Tokenizer score: supplementary context, 25% TFV + 75% VOA. Reported alongside identity but not used in the pipeline decision.
Pipeline score: final decision score using the MFI gate:
- MFI Tier 1-2 (structural match): pipeline score = MFI score
- MFI Tier 3 (no structural match): pipeline score = identity score
Score Interpretation
| Pipeline Score | Verdict |
|---|---|
| S = 1.0 or MFI Tier ≤ 2 | Confirmed Match |
| S > 0.75 | High-Confidence Match |
| 0.65 < S ≤ 0.75 | Weak Match |
| S ≤ 0.65 | Not Matched |
Caching
Model ProvenanceKit uses a two-layer feature cache to speed up repeat comparisons:
- In-memory cache: session-scoped Python dict for instant lookups within the same process.
- Disk cache: JSON files under
~/.provenancekit/cache/(configurable) storing per-model MFI fingerprints, tokenizer features, vocabularies, and weight signals.
On a warm cache, Model ProvenanceKit skips expensive model loading and feature extraction, reducing comparison time from minutes to seconds.
Cache controls:
# Use a custom cache directory
provenancekit compare gpt2 gpt2 --cache-dir /tmp/pk-cache
# Disable caching entirely (always extract fresh)

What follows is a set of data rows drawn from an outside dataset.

/-- The first record that LogArgs describe, at the present number and time. -/
def State.logRecord (s : State) (l : LogArgs) : LogRec :=
  { seq := s.ras.nextSeq, time := s.now, cls := l.cls, block := l.block, inst := l.inst, cause := l.cause,
    ctx := l.ctx.getD 0xFF, flags := (if l.isVa then 1 else 0) + (if l.progress.isSome then 2 else 0),
    addr := l.addr, progress := l.progress.getD 0, status := l.status, detail := l.detail.take 22 }

/-- Continuation records of a detail longer than 22 bytes: bytes 24 to 63 carry the next 40 bytes. They are held as the
record fields that those bytes fall in. -/
def continuation (r : LogRec) (seq : Nat) (piece : List Byte) : LogRec :=
  { r with seq := seq, flags := r.flags ||| 16, addr := leAt piece 0 8, progress := leAt piece 8 8,
           status := BitVec.ofNat 16 (leAt piece 16 2), detail := sliceBytes piece 18 22 }

/-- Writes one error (R490): its record and its continuations. -/
def State.log (s : State) (l : LogArgs) : State :=
  let r := s.logRecord l
  let more := pieces40 l.detail.length (l.detail.drop 22)
  let recs := r :: more.zipIdx.map (fun p => continuation r (r.seq + 1 + p.2) p.1)
  { s with ras := recs.foldl Ras.push s.ras }

/-! ### Notices (R429) -/

/-- Time between resends of an unacknowledged notice: 200 ms (R408). -/
def noticeResendNs : Nat := 200000000

/-- One notice into a session: numbered, kept and due to be sent at once, or counted when the session holds 256 (R408, R429). -/
def Session.notice (n : Session) (now kind ctx : Nat) (body : List Byte) : Session :=
  if n.notices.length < 256 then
    { n with noticeSeq := n.noticeSeq + 1
             notices := n.notices ++ [⟨n.noticeSeq, kind, ctx, now, body, now⟩] }
  else { n with noticesLost := n.noticesLost + 1 }

/-- Applies a function to the sessions that hold for a test. -/
def State.modSessions (s : State) (p : Session → Bool) (f : Session → Session) : State :=
  { s with lantern := { s.lantern with sessions := s.lantern.sessions.map (fun n => if p n then f n else n) } }

/-- A notice to every session attached to context x (R413, R429). -/
def State.noticeCtx (s : State) (x kind : Nat) (body : List Byte) : State :=
  s.modSessions (fun n => (s.ctx x).sessions.contains n.number) (fun n => n.notice s.now kind x body)

/-- A notice to every admin session. -/
def State.noticeDev (s : State) (kind : Nat) (body : List Byte) : State :=
  s.modSessions (fun n => n.admin) (fun n => n.notice s.now kind 0xFF body)

/-! ### Contained, deferred and fatal errors (R488, R489) -/

/-- Stops a context as a contained error: one record, state STOPPED, a CONTEXT_STOPPED notice (Table 21-1). A pending
pre-emption drain goes on (Table 10-11). -/
def State.contained (s : State) (x : Option Nat) (l : LogArgs) : State :=
  let l := { l with cls := 2, ctx := x }
  let body := (s.logRecord l).toBytes
  let s1 := s.log l
  match x with
  | none => s1
  | some x =>
    (s1.modCtx x (fun v => { v with
      state := if v.state = .running ∨ v.state = .stopped then .stopped else v.state, hardStop := true })).noticeCtx x 1 body

/-- A deferred or corrected error: its record only. -/
def State.deferred (s : State) (l : LogArgs) : State := s.log { l with cls := 1 }
def State.corrected (s : State) (l : LogArgs) : State := s.log { l with cls := 0 }

/-- The crash log region of the flash holds 1,024 entries (R492). -/
def crashEntries : Nat := 1024

/-- A crash log entry: the record and the 255 newest before it, not yet copied (R492). -/
def Flash.crashEntry (f : Flash) (r : LogRec) (log : List LogRec) : Flash :=
  let e := (false, r :: (log.reverse.take 255))
  { f with crash := (f.crash ++ [e]).drop (f.crash.length + 1 - crashEntries) }

/-- A port sent Off by a fatal error of transport or the link layers (R489, R340): state OFF, generation 0 and no lane
locked in CUF_LINK_STATE (Table 13-8), nothing kept to replay and nothing waiting. -/
def Port.fatalOff (p : Port) : Port :=
  { p with linkState := withFld (withFld p.linkState 31 27 0) 35 32 0, replay := [], replaying := none, replayFrom := none, replayAt := none
           nakAt := none, waiting := [], credits := [], returns := [], entryDeadline := none, pm := .none, pmAt := none }

/-- A fatal error (R489, R492), while which ALERT_N is low (R514). `fabric` says that it lies in transport or the Cuff link layers. -/
def State.fatalError (s : State) (l : LogArgs) (fabric : Bool) : State :=
  let l := { l with cls := 3 }
  let r := s.logRecord l
  let s1 := s.log l
  let s2 := (List.range 16).foldl (fun t x =>
    if (t.ctx x).state = .free then t
    else t.modCtx x (fun v => { v with state := .stopped, hardStop := true })) s1
  let s3 := (List.range 256).foldl (fun t c =>
    if (t.core c).scalar = .ended then t else t.modCore c (fun v => { v with scalar := .stopped })) s2
  let s4 := if fabric then (List.range 24).foldl (fun t p => t.modPort p Port.fatalOff) s3 else s3
  let s5 := { s4 with ras := { s4.ras with fatal := true }, flash := s4.flash.crashEntry r s.ras.log
                      pins := { s4.pins with alertLow := true } }
  s5.noticeDev 6 r.toBytes

end Sys2Proof.Machine
end

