-- ==== Sys2Proof/Machine/Crc.lean ====
section
/-! DEFINITION. The cyclic redundancy checks of cells (R349) and frames (R321), reflected, with initial value and final XOR
of all ones. -/

namespace Sys2Proof.Machine

/-- Eight shifts of a reflected CRC register. -/
def crcShift (poly : Word32) : Nat → Word32 → Word32
  | 0, c => c
  | n + 1, c => crcShift poly n (if c &&& 1 = 1 then (c >>> 1) ^^^ poly else c >>> 1)

/-- The CRC register after bytes. The case split on its value changes nothing: it makes an evaluation settle the register
byte by byte. -/
def crcRun (poly : Word32) : List Byte → Word32 → Word32
  | [], c => c
  | b :: r, c => match (crcShift poly 8 (c ^^^ b.zeroExtend 32)).toNat with
    | 0 => crcRun poly r 0
    | k + 1 => crcRun poly r (BitVec.ofNat 32 (k + 1))

/-- A CRC of bytes. -/
def crcReflected (poly : Word32) (bs : List Byte) : Word32 := crcRun poly bs 0xFFFFFFFF#32 ^^^ 0xFFFFFFFF#32

/-- CRC-32C (Castagnoli). -/
def crc32c (bs : List Byte) : Word32 := crcReflected 0x82F63B78#32 bs

/-- IEEE 802.3 CRC-32. -/
def crc32 (bs : List Byte) : Word32 := crcReflected 0xEDB88320#32 bs

end Sys2Proof.Machine
end

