/-- Phase 2 of one chunk up to its shadow: CLEAN, n before it and SHADOWED, n after it (Table 12-4). -/
def State.toShadow (s : State) (x : Nat) (w : ProgressWord) (r : ShardRec) (e n : Nat) : Held (State × Bool) := do
  let a ← s.held (s.putProgress x r { w with phase := 2, shadowed := false, chunk := n })
  let b ← a.held (a.shadow x w r e n)
  let t ← b.1.held (b.1.putProgress x r { w with phase := 2, shadowed := true, chunk := n })
  .ok (t, b.2)

/-- Phase 2 of one chunk from its shadow into place: CLEAN, n + 1 after it. -/
def State.toPlace (s : State) (x : Nat) (w : ProgressWord) (r : ShardRec) (e n : Nat) (logged : Bool) : Held State := do
  let t ← s.held (s.unshadow x r e n logged)
  t.held (t.putProgress x r { w with phase := 2, shadowed := false, chunk := n + 1 })

/-- What an UPDATE works with: context, core, engine, shard, seed. -/
structure UpdRun where
  x : Nat
  c : Nat
  e : Nat
  r : ShardRec
  seed : Word64

/-- The write of phase 3: the commit word. A FAR shard's resident copy is that of the commit (log entry 23). -/
def State.commit (s : State) (u : UpdRun) (w : ProgressWord) : Except MemStop State :=
  let old := s.peekCommit u.x u.r
  let epoch := ((s.epochRec u.x).map (·.epoch)).getD 0
  s.putCommit u.x u.r ⟨w.target, w.spare, w.t, epoch, w.ctxStep, if u.r.tier = 1 then w.target else old.resident, old.written⟩

/-! ### Results (R293, R303) -/

/-- How an UPDATE ended; the codes are those of Config.updateStatus. -/
inductive UpdStatus | committed | skipped | notVisited | deferred | abandoned
  deriving DecidableEq, Repr

def UpdStatus.number : UpdStatus → Nat | .committed => 0 | .skipped => 1 | .notVisited => 2 | .deferred => 3 | .abandoned => 4

/-- The 32-byte result record. -/
def updRecord (st : UpdStatus) (recovered : Bool) (step serial freed : Nat) : List Byte :=
  leFields [(2, (Config.updateStatus st.number).toNat), (1, if recovered then 1 else 0), (1, 0), (4, step), (8, serial),
    (8, freed), (8, 0)]

/-- UPD_COUNT after an update (Table 12-8). -/
def updCounted (w : Word64) (st : UpdStatus) (recovered : Bool) : Word64 :=
  let w := match st with
    | .committed => bumpFld w 63 40 1
    | .notVisited => bumpFld w 39 24 1
    | .skipped => bumpFld w 23 12 1
    | .deferred => bumpFld w 11 4 1
    | .abandoned => bumpFld w 3 2 1
  if recovered then bumpFld w 1 0 1 else w

/-- How an update goes on: it ended with a status, whether it was a recovery and the slot it freed; or it stands at a point; or
it is to suspend there. -/
inductive UpdNext
  | ended (st : UpdStatus) (recovered : Bool) (freed : Nat)
  | going (h : UpdHold)
  | suspends (h : UpdHold)
  deriving DecidableEq, Repr

/-- Phase 1 begins: MOMENTS before its first chunk (Table 12-4). -/
def State.beginMoments (s : State) (u : UpdRun) (h : UpdHold) : Held (State × UpdNext) := do
  let t ← s.held (s.putProgress u.x u.r { h.word with phase := 1, shadowed := false, chunk := 0 })
  .ok (t, .going { h with point := .moments 0 })

/-- The completion of an interrupted update (Table 12-7). A suspended one goes on from the chunk that phase 1 recorded (R302). -/
def State.recover (s : State) (u : UpdRun) (cw : CommitWord) (h : UpdHold) (resumed : Bool) : Held (State × UpdNext) :=
  let w := h.word
  if cw.serial = w.target then .ok (s, .going { h with point := .idle, old := 0 })
  else if w.phase = 1 then
    if resumed then .ok (s, .going { h with point := .moments w.chunk }) else s.beginMoments u h
  else .ok (s, .going { h with point := .weights w.chunk w.shadowed false })

/-- A deferred update adds the gradient into the error term (R309). -/
def State.deferChunk (s : State) (u : UpdRun) (n : Nat) : Except MemStop State := do
  let k := u.r.chunk n
  let g ← s.readGradient u.x u.r n k
  let ec := u.r.errorTerm
  let e ← g.1.readTile u.x .update (ec.base + n * ec.chunk) 2 k.nr k.nc
  let sum := zipTile (fun _ _ a b => (bf16.encode .nearestEven false 0 (a.add b)).1) (tileValues bf16Fmt [] e.2.1) g.2.1
  e.1.writeTile u.x .update (ec.base + n * ec.chunk) 2 k.nr k.nc sum (g.2.2.2 || e.2.2)

/-- The progress of an UPDATE that suspends, as its entry keeps it: 0 before its decision, 1 in its phases and 2 in those of a
recovery, 3 and more at a chunk of a deferral. -/
def UpdHold.progress (h : UpdHold) : Nat :=
  match h.point with
  | .defer n => 3 + n
  | _ => if h.recovered then 2 else 1

/-- The decision of R293: how the update ends, or the point where its phases begin. One that suspended goes on. -/
def State.updDecide (s : State) (u : UpdRun) (f : UpdateF) (env : OpEnv) (hyper : Hyper) (beaconFlag : Nat) :
    Held (State × UpdNext) := do
  let c ← s.held (s.fetchVa u.x .update u.r.journalAddr 128)
  let cw := parseCommit c.2
  let w := parseProgress (c.2.drop 64)
  let hold (p : UpdPoint) (w : ProgressWord) (r : Bool) : UpdHold := ⟨u.c, env.pos, hyper, p, w, cw.momAddr, r⟩
  if 3 ≤ env.progress then .ok (c.1, .going (hold (.defer (env.progress - 3)) w false))
  else if w.phase ≠ 0 then c.1.recover u cw (hold .idle w (env.progress != 1)) (env.progress != 0)
  else if beaconFlag % 2 = 1 then .ok (c.1, .ended .skipped false 0)
  else
    let v ← if u.r.visitAddr = 0 then .ok (c.1, [1]) else s.held (c.1.fetchVa u.x .update u.r.visitAddr 4)
    if leNat v.2 = 0 then .ok (v.1, .ended .notVisited false 0)
    else if u.r.tier = 1 ∧ cw.resident ≠ cw.serial then .ok (v.1, .going (hold (.defer 0) w false))
    else
      let t := cw.stepCount + 1
      v.1.beginMoments u (hold (.moments 0) ⟨1, false, 0, cw.serial + 1, f.spare, env.stepNo.toNat, t, hyper.lr, hyper.wd, hyper.eps,
        oneMinusPow hyper.b1 t, oneMinusPow hyper.b2 t⟩ false)

/-- A chunk that abandons the update: IDLE, and a record (R301). -/
def State.abandon (s : State) (u : UpdRun) (h : UpdHold) (n : Nat) : Held (State × UpdNext) := do
  let t ← s.held (s.putProgress u.x u.r idleWord)
  let l : LogArgs :=
    { cls := 1, cause := 0x2013#16, block := 0x03, inst := u.e, ctx := some u.x, progress := some n
      detail := leBytes 4 u.r.tensorId.toNat ++ leBytes 4 n }
  .ok (t.deferred l, .ended .abandoned h.recovered 0)

/-- One piece of an update, from one point that its journal can show to the next (Table 12-4). -/
def State.updPiece (s : State) (u : UpdRun) (h : UpdHold) : Held (State × UpdNext) :=
  let count := u.r.chunkCount
  match h.point with
  | .defer n =>
    if n < count then do
      let t ← s.held (s.deferChunk u n)
      .ok (t, .going { h with point := .defer (n + 1) })
    else .ok (s, .ended .deferred false 0)
  | .moments n =>
    if n < count then do
      let z ← s.held (s.phase1 u.x h.hyper u.seed h.word u.r h.old n)
      if z.2 then .ok (z.1, .going { h with point := .moments (n + 1) }) else z.1.abandon u h n
    else .ok (s, .going { h with point := .weights 0 false false })
  | .weights n false _ =>
    if n < count then do
      let t ← s.toShadow u.x h.word u.r u.e n
      .ok (t.1, .going { h with point := .weights n true t.2 })
    else .ok (s, .going { h with point := .commit })
  | .weights n true logged => do
    let t ← s.toPlace u.x h.word u.r u.e n logged
    .ok (t, .going { h with point := .weights (n + 1) false false })
  | .commit => do
    let t ← s.held (s.commit u h.word)
    .ok (t, .going { h with point := .idle })
  | .idle => do
    let t ← s.held (s.putProgress u.x u.r idleWord)
    .ok (t, .ended .committed h.recovered h.old)

/-- Whether a point is a chunk boundary, where a pre-empted update suspends (R302). -/
def UpdPoint.boundary : UpdPoint → Bool
  | .defer _ => true
  | .moments _ => true
  | .weights _ shadowed _ => !shadowed
  | _ => false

provenancekit compare gpt2 gpt2 --no-cache
The HuggingFace Hub also caches downloaded model files and tokenizer assets locally. Both caches work together to minimize network usage and computation.
Environment Variables
All settings use the PROVENANCEKIT_ prefix and can be set as environment variables:
| Variable | Default | Description |
|---|---|---|
PROVENANCEKIT_CACHE_DIR |
~/.provenancekit/cache |
Feature cache directory |
PROVENANCEKIT_DB_ROOT |
bundled database | Path to the provenance seed database |
PROVENANCEKIT_SCAN_TOP_K |
3 |
Max matches for scan |
PROVENANCEKIT_SCAN_THRESHOLD |
0.50 |
Min pipeline score for scan results |
Example:
export PROVENANCEKIT_CACHE_DIR=/tmp/pk-cache
export PROVENANCEKIT_SCAN_TOP_K=10
provenancekit scan gpt2
Benchmark
The benchmarks/run_benchmark.ipynb notebook runs a structured evaluation across similar and dissimilar model pairs.
Jupyter Kernel Setup
cd model-provenance-kit
uv pip install ipykernel
uv run python -m ipykernel install --user --name provenancekit --display-name "ProvenanceKit (.venv)"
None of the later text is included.